-- ==== Sys2Proof/Word.lean ====
section
/-! DEFINITION. The word of the machine: an unbounded signed integer (00_scope.md R6, spec decision D1). -/

namespace Sys2Proof

/-- A memory cell, a parameter, an operand, an ALU result, an address or the instruction pointer: an unbounded
mathematical integer, with no width and no wrap-around (R6, D1). The definitions of the model write `Int` itself, so that
the decision procedures for integers read them as they stand; this is the spec's name for it. -/
abbrev Word := Int

end Sys2Proof
end

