/-- A word the host places with `withFetchWord` is the instruction the next Step runs (log 1, log 7: the model's
convention). -/
def Obligations.PlacedWordRunsNext : Prop :=
  ∀ (s : State) (nbits w : Nat) (i : Instr), decodeTableWord nbits w = some i →
    step (s.withFetchWord nbits w) = exec i (s.withFetchWord nbits w)
end

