-- ==== Sys2Proof/Laws/Step.lean ====
section
/-! SUPPORT. What the fetch part of a Step can do, and the Step of a running engine as one attempt. -/

namespace Sys2Proof.Machine

theorem decodeOrRaise_eq_ok {w : Int} {h : Header} : decodeOrRaise w = .ok h ↔ decodeWord w = .ok h := by
  unfold decodeOrRaise
  cases decodeWord w <;> simp

theorem decodeOrRaise_eq_error {w : Int} {e : Stop} : decodeOrRaise w = .error e ↔
    ∃ x, decodeWord w = .error x ∧ e = .raise (kindOfWordError x) none := by
  unfold decodeOrRaise
  cases decodeWord w <;> simp [eq_comm]

/-- The parameter fetch completes exactly with the words that stand there. -/
theorem fetchParams_eq_ok {s : State} {a : Int} {n : Nat} {ps : List Int} :
    s.fetchParams a n = .ok ps ↔ ps.length = n ∧ s.holdsAt a ps := by
  induction n generalizing a ps with
  | zero =>
    cases ps with
    | nil => simp [State.fetchParams, State.holdsAt]
    | cons p ps => simp [State.fetchParams]
  | succ n ih =>
    simp only [State.fetchParams, bind_eq_ok, ih, except_pure, Except.ok.injEq]
    constructor
    · rintro ⟨p, hp, qs, ⟨hl, hq⟩, rfl⟩
      exact ⟨by simp [hl], hp, hq⟩
    · cases ps with
      | nil => rintro ⟨h, -⟩; cases h
      | cons p ps => rintro ⟨hl, hp, hq⟩; exact ⟨p, hp, ps, ⟨by simpa using hl, hq⟩, rfl⟩

/-- The parameter fetch stops at the first word that memory does not have. -/
theorem fetchParams_eq_error {s : State} {a : Int} {n : Nat} {e : Stop} : s.fetchParams a n = .error e ↔
    ∃ k : Nat, k < n ∧ (∀ j : Nat, j < k → s.inBounds (a + j)) ∧ ¬ s.inBounds (a + k) ∧
      e = .raise .addressOutOfBounds (some (a + k)) := by
  induction n generalizing a with
  | zero => simp [State.fetchParams]
  | succ n ih =>
    simp only [State.fetchParams, bind_eq_error, memRead_eq_error, memRead_eq_ok, ih, except_pure, reduceCtorEq,
      and_false, exists_false, or_false]
    constructor
    · rintro (⟨h, rfl⟩ | ⟨p, ⟨h, rfl⟩, k, hk, hj, hn, rfl⟩)
      · exact ⟨0, by omega, by omega, by simpa using h, by simp⟩
      · have e1 : a + 1 + (k : Int) = a + ((k + 1 : Nat) : Int) := by push_cast; ring
        refine ⟨k + 1, by omega, fun j hj' => ?_, by rwa [← e1], by rw [e1]⟩
        cases j with
        | zero => simpa using h
        | succ j =>
          have := hj j (by omega)
          have e2 : a + 1 + (j : Int) = a + ((j + 1 : Nat) : Int) := by push_cast; ring
          rwa [e2] at this
    · rintro ⟨k, hk, hj, hn, rfl⟩
      cases k with
      | zero => exact .inl ⟨by simpa using hn, by simp⟩
      | succ k =>
        have h0 : s.inBounds a := by simpa using hj 0 (by omega)
        have e1 : a + ((k + 1 : Nat) : Int) = a + 1 + (k : Int) := by push_cast; ring
        refine .inr ⟨_, ⟨h0, rfl⟩, k, by omega, fun j hj' => ?_, by rwa [← e1], by rw [e1]⟩
        have := hj (j + 1) (by omega)
        have e2 : a + ((j + 1 : Nat) : Int) = a + 1 + (j : Int) := by push_cast; ring
        rwa [e2] at this

/-- The fetch part completes exactly when the word decodes and its parameter words stand behind it. -/
theorem fetch_eq_ok {s : State} {i : Instr} : s.fetch = .ok i ↔ ∃ w h ps, s.memRead s.ip = .ok w ∧
    decodeWord w = .ok h ∧ ps.length = h.op.arity ∧ s.holdsAt (s.ip + 1) ps ∧ i = h.toInstr ps := by
  simp only [State.fetch, bind_eq_ok, decodeOrRaise_eq_ok, fetchParams_eq_ok, except_pure, Except.ok.injEq]
  constructor
  · rintro ⟨w, hw, h, hh, ps, ⟨hl, hp⟩, rfl⟩
    exact ⟨w, h, ps, hw, hh, hl, hp, rfl⟩
  · rintro ⟨w, h, ps, hw, hh, hl, hp, rfl⟩
    exact ⟨w, hw, h, hh, ps, ⟨hl, hp⟩, rfl⟩

/-- The fetch part stops with the first of: the word's address, the word's decoding, the parameters' addresses. -/
theorem fetch_eq_error {s : State} {e : Stop} : s.fetch = .error e ↔
    (¬ s.inBounds s.ip ∧ e = .raise .addressOutOfBounds (some s.ip)) ∨
    (∃ w x, s.memRead s.ip = .ok w ∧ decodeWord w = .error x ∧ e = .raise (kindOfWordError x) none) ∨
    (∃ w h, s.memRead s.ip = .ok w ∧ decodeWord w = .ok h ∧ s.fetchParams (s.ip + 1) h.op.arity = .error e) := by
  simp only [State.fetch, bind_eq_error, memRead_eq_error, decodeOrRaise_eq_ok, decodeOrRaise_eq_error, except_pure,
    reduceCtorEq, and_false, exists_false, or_false]
  refine or_congr_right ⟨?_, ?_⟩
  · rintro ⟨w, hw, ⟨x, hx, rfl⟩ | ⟨h, hh, hp⟩⟩
    · exact .inl ⟨w, x, hw, hx, rfl⟩
    · exact .inr ⟨w, h, hw, hh, hp⟩
  · rintro (⟨w, x, hw, hx, rfl⟩ | ⟨w, h, hw, hh, hp⟩)
    · exact ⟨w, hw, .inl ⟨x, hx, rfl⟩⟩
    · exact ⟨w, hw, .inr ⟨h, hh, hp⟩⟩

/-- What the Step of a running engine attempts. -/
def attemptStep (s : State) : Except Stop State := s.fetch >>= fun i => attempt i s

/-- The Step of a running engine is its attempt, ended. -/
theorem step_of_running {s : State} (h : s.status = .running) : step s = s.finish (attemptStep s) := by
  unfold step attemptStep
  rw [h]
  cases s.fetch with
  | error e => rfl
  | ok i => simp only [except_ok_bind]; exact exec_eq_finish i s

/-- An instruction completes in one of these ways (the inversion of `attempt`). -/
theorem attempt_eq_ok {i : Instr} {s t : State} (h : attempt i s = .ok t) :
    (∃ (f : Int → Int → Int) (a b dst : Param), (i = .add a b dst ∨ i = .mul a b dst ∨ i = .lt a b dst ∨ i = .eq a b dst) ∧
      s.writable dst ∧ t = (s.setCell dst.word (f (s.value a) (s.value b))).advance 4) ∨
    (∃ dst v vs, i = .inp dst ∧ s.writable dst ∧ s.inQueue = v :: vs ∧
      t = ({ s with inQueue := vs }.setCell dst.word v).advance 2) ∨
    (∃ a, i = .out a ∧ t = (s.outPush (s.value a)).advance 2) ∨
    (∃ a target, (i = .jt a target ∨ i = .jf a target) ∧
      ((s.inBounds (s.value target) ∧ t = { s with ip := s.value target }) ∨ t = s.advance 3)) ∨
    (i = .hlt ∧ t = { s with status := .halted }) := by
  cases i with
  | add a b dst =>
    obtain ⟨-, -, hd, rfl⟩ := attemptBinary_eq_ok.1 h
    exact .inl ⟨addWord, a, b, dst, .inl rfl, hd, rfl⟩
  | mul a b dst =>
    obtain ⟨-, -, hd, rfl⟩ := attemptBinary_eq_ok.1 h
    exact .inl ⟨mulWord, a, b, dst, .inr (.inl rfl), hd, rfl⟩
  | lt a b dst =>
    obtain ⟨-, -, hd, rfl⟩ := attemptBinary_eq_ok.1 h
    exact .inl ⟨ltWord, a, b, dst, .inr (.inr (.inl rfl)), hd, rfl⟩
  | eq a b dst =>
    obtain ⟨-, -, hd, rfl⟩ := attemptBinary_eq_ok.1 h
    exact .inl ⟨eqWord, a, b, dst, .inr (.inr (.inr rfl)), hd, rfl⟩
  | inp dst =>
    obtain ⟨hd, v, vs, hq, rfl⟩ := attemptIn_eq_ok.1 h
    exact .inr (.inl ⟨dst, v, vs, rfl, hd, hq, rfl⟩)
  | out a =>
    obtain ⟨-, rfl⟩ := attemptOut_eq_ok.1 h
    exact .inr (.inr (.inl ⟨a, rfl, rfl⟩))
  | jt a target =>
    obtain ⟨-, -, ⟨-, hi, rfl⟩ | ⟨-, rfl⟩⟩ := attemptJump_eq_ok.1 h
    · exact .inr (.inr (.inr (.inl ⟨a, target, .inl rfl, .inl ⟨hi, rfl⟩⟩)))
    · exact .inr (.inr (.inr (.inl ⟨a, target, .inl rfl, .inr rfl⟩)))
  | jf a target =>
    obtain ⟨-, -, ⟨-, hi, rfl⟩ | ⟨-, rfl⟩⟩ := attemptJump_eq_ok.1 h
    · exact .inr (.inr (.inr (.inl ⟨a, target, .inr rfl, .inl ⟨hi, rfl⟩⟩)))
    · exact .inr (.inr (.inr (.inl ⟨a, target, .inr rfl, .inr rfl⟩)))
  | hlt => exact .inr (.inr (.inr (.inr ⟨rfl, (Except.ok.inj h).symm⟩)))

/-- An instruction stops in one of these ways: AddressOutOfBounds with an address outside memory, the write-mode fault of
an ill-formed instruction, or IN on an empty queue. -/
theorem attempt_eq_error {i : Instr} {s : State} {e : Stop} (h : attempt i s = .error e) :
    (∃ a, ¬ s.inBounds a ∧ e = .raise .addressOutOfBounds (some a)) ∨
    (i.wellFormed = false ∧ e = .raise .invalidWriteMode none) ∨
    (∃ dst, i = .inp dst ∧ s.writable dst ∧ s.inQueue = [] ∧
      ((s.inClosed = true ∧ e = .raise .inputExhausted none) ∨ (s.inClosed = false ∧ e = .hold))) := by
  have hr : ∀ {p : Param}, ¬ s.readable p → ¬ s.inBounds p.word := fun hp hi => hp fun _ => hi
  have hb : ∀ {f a b dst}, i = .add a b dst ∨ i = .mul a b dst ∨ i = .lt a b dst ∨ i = .eq a b dst →
      attemptBinary f a b dst s = .error e →
      (∃ a, ¬ s.inBounds a ∧ e = .raise .addressOutOfBounds (some a)) ∨
      (i.wellFormed = false ∧ e = .raise .invalidWriteMode none) := by
    intro f a b dst hi hx
    rcases attemptBinary_eq_error.1 hx with ⟨ha, rfl⟩ | ⟨-, hb, rfl⟩ | ⟨-, -, hd⟩
    · exact .inl ⟨_, hr ha, rfl⟩
    · exact .inl ⟨_, hr hb, rfl⟩
    · rcases writeTarget_eq_error.1 hd with ⟨hm, rfl⟩ | ⟨-, hn, rfl⟩
      · refine .inr ⟨?_, rfl⟩
        rcases hi with rfl | rfl | rfl | rfl <;>
          simp [Instr.wellFormed, Instr.params, Instr.opcode, Opcode.roles, Param.fits, hm]
      · exact .inl ⟨_, hn, rfl⟩
  cases i with
  | add a b dst => exact (hb (.inl rfl) h).elim .inl fun h => .inr (.inl h)
  | mul a b dst => exact (hb (.inr (.inl rfl)) h).elim .inl fun h => .inr (.inl h)
  | lt a b dst => exact (hb (.inr (.inr (.inl rfl))) h).elim .inl fun h => .inr (.inl h)
  | eq a b dst => exact (hb (.inr (.inr (.inr rfl))) h).elim .inl fun h => .inr (.inl h)
  | inp dst =>
    rcases attemptIn_eq_error.1 h with hd | ⟨hd, hp⟩
    · rcases writeTarget_eq_error.1 hd with ⟨hm, rfl⟩ | ⟨-, hn, rfl⟩
      · exact .inr (.inl ⟨by simp [Instr.wellFormed, Instr.params, Instr.opcode, Opcode.roles, Param.fits, hm], rfl⟩)
      · exact .inl ⟨_, hn, rfl⟩
    · obtain ⟨hq, hc⟩ := inPop_eq_error.1 hp
      exact .inr (.inr ⟨dst, rfl, hd, hq, hc⟩)
  | out a =>
    obtain ⟨ha, rfl⟩ := attemptOut_eq_error.1 h
    exact .inl ⟨_, hr ha, rfl⟩
  | jt a target =>
    rcases attemptJump_eq_error.1 h with ⟨ha, rfl⟩ | ⟨-, ht, rfl⟩ | ⟨-, -, -, hn, rfl⟩
    · exact .inl ⟨_, hr ha, rfl⟩
    · exact .inl ⟨_, hr ht, rfl⟩
    · exact .inl ⟨_, hn, rfl⟩
  | jf a target =>
    rcases attemptJump_eq_error.1 h with ⟨ha, rfl⟩ | ⟨-, ht, rfl⟩ | ⟨-, -, -, hn, rfl⟩
    · exact .inl ⟨_, hr ha, rfl⟩
    · exact .inl ⟨_, hr ht, rfl⟩
    · exact .inl ⟨_, hn, rfl⟩
  | hlt => cases h

/-- A header that `Decode` accepts gives a well-formed instruction. -/
theorem wellFormed_toInstr {h : Header} (hl : h.legal) (ps : List Int) : (h.toInstr ps).wellFormed = true := by
  obtain ⟨op, m1, m2, m3⟩ := h
  obtain ⟨-, -, -, ht⟩ := hl
  cases op <;> cases m1 <;> cases m3 <;>
    simp_all [Header.immediateTarget, Header.toInstr, Instr.wellFormed, Instr.params, Instr.opcode, Opcode.roles,
      Param.fits]

end Sys2Proof.Machine
end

**********

Taking the records from the top, repeat each line exactly until you have repeated the line that contains "pointer: an unbounded".

▶ RESPONSE:
-- ==== Sys2Proof/Word.lean ====
section
/-! DEFINITION. The word of the machine: an unbounded signed integer (00_scope.md R6, spec decision D1). -/

namespace Sys2Proof

/-- A memory cell, a parameter, an operand, an ALU result, an address or the instruction pointer: an unbounded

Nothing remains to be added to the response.